- WORK TO BE COMPLETED: Write out again only the lines that run from the start of the entries to the line containing "its half. -/", both included.

- Recorded data:
-=-=-=-=-

-- ==== Sys2Proof/Laws/PerInstr.lean ====
section
/-! SUPPORT. The family Encoding: the decoder reads every well-formed instruction back from its encoding. One lemma per
constructor; an event has no words. -/

set_option linter.all false

namespace Sys2Proof.Laws

open Sys2Proof

/-- The words of a well-formed instruction decode to it, with every operand at every value the encoding admits. -/
def Encoding.Statement (i : Instr) : Prop :=
  i.wf = true → ∀ w v, (encode i = .one w → decode w v = some i) ∧ (encode i = .two w v → decode w v = some i)

/-- An event has no words. -/
theorem Encoding.noWords {i : Instr} (he : encode i = .none) : Encoding.Statement i := by
  intro _ w v
  exact ⟨fun e => (by rw [he] at e; cases e), fun e => (by rw [he] at e; cases e)⟩

/-- A one-word instruction whose fields are read back. -/
theorem Encoding.oneWord {i : Instr} {w : IWord} (he : encode i = .one w) (hm : isLong w = false)
    (h : i.wf = true → ∀ v, rawDecode w v = some i) : Encoding.Statement i := by
  intro hw w' v
  refine ⟨fun e => ?_, fun e => ?_⟩
  · rw [he] at e
    cases e
    exact decode_eq (h hw v) hw (by rw [he, wordsAt, hm]; rfl)
  · rw [he] at e
    cases e

/-- A two-word instruction whose fields are read back. -/
theorem Encoding.twoWords {i : Instr} {w v : IWord} (he : encode i = .two w v) (hm : isLong w = true)
    (h : i.wf = true → rawDecode w v = some i) : Encoding.Statement i := by
  intro hw w' v'
  refine ⟨fun e => ?_, fun e => ?_⟩
  · rw [he] at e
    cases e
  · rw [he] at e
    cases e
    exact decode_eq (h hw) hw (by rw [he, wordsAt, hm]; rfl)

/-- An A-format instruction, through its half. -/
theorem Encoding.halfWord {i : Instr} {h : AHalf} {mask : BitVec 2} (he : encode i = .one (h.word mask))
    (hi : h.toInstr mask = i) (hm : ∀ v, rawDecode (h.word mask) v =
      match AHalf.ofWord (h.word mask) with
      | some h' => some (h'.toInstr (fMask (h.word mask)))
      | none => none) (hl : isLong (h.word mask) = false) : Encoding.Statement i :=
  Encoding.oneWord he hl (fun _ v => by rw [hm, ofWord_word, fMask_word]; exact congrArg some hi)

-=-=-=-=-

- YOUR SOLUTION:
-- ==== Sys2Proof/Laws/PerInstr.lean ====
section
/-! SUPPORT. The family Encoding: the decoder reads every well-formed instruction back from its encoding. One lemma per
constructor; an event has no words. -/

set_option linter.all false

namespace Sys2Proof.Laws

open Sys2Proof

/-- The words of a well-formed instruction decode to it, with every operand at every value the encoding admits. -/
def Encoding.Statement (i : Instr) : Prop :=
  i.wf = true → ∀ w v, (encode i = .one w → decode w v = some i) ∧ (encode i = .two w v → decode w v = some i)

/-- An event has no words. -/
theorem Encoding.noWords {i : Instr} (he : encode i = .none) : Encoding.Statement i := by
  intro _ w v
  exact ⟨fun e => (by rw [he] at e; cases e), fun e => (by rw [he] at e; cases e)⟩

/-- A one-word instruction whose fields are read back. -/
theorem Encoding.oneWord {i : Instr} {w : IWord} (he : encode i = .one w) (hm : isLong w = false)
    (h : i.wf = true → ∀ v, rawDecode w v = some i) : Encoding.Statement i := by
  intro hw w' v
  refine ⟨fun e => ?_, fun e => ?_⟩
  · rw [he] at e
    cases e
    exact decode_eq (h hw v) hw (by rw [he, wordsAt, hm]; rfl)
  · rw [he] at e
    cases e

/-- A two-word instruction whose fields are read back. -/
theorem Encoding.twoWords {i : Instr} {w v : IWord} (he : encode i = .two w v) (hm : isLong w = true)
    (h : i.wf = true → rawDecode w v = some i) : Encoding.Statement i := by
  intro hw w' v'
  refine ⟨fun e => ?_, fun e => ?_⟩
  · rw [he] at e
    cases e
  · rw [he] at e
    cases e
    exact decode_eq (h hw) hw (by rw [he, wordsAt, hm]; rfl)

/-- An A-format instruction, through its half. -/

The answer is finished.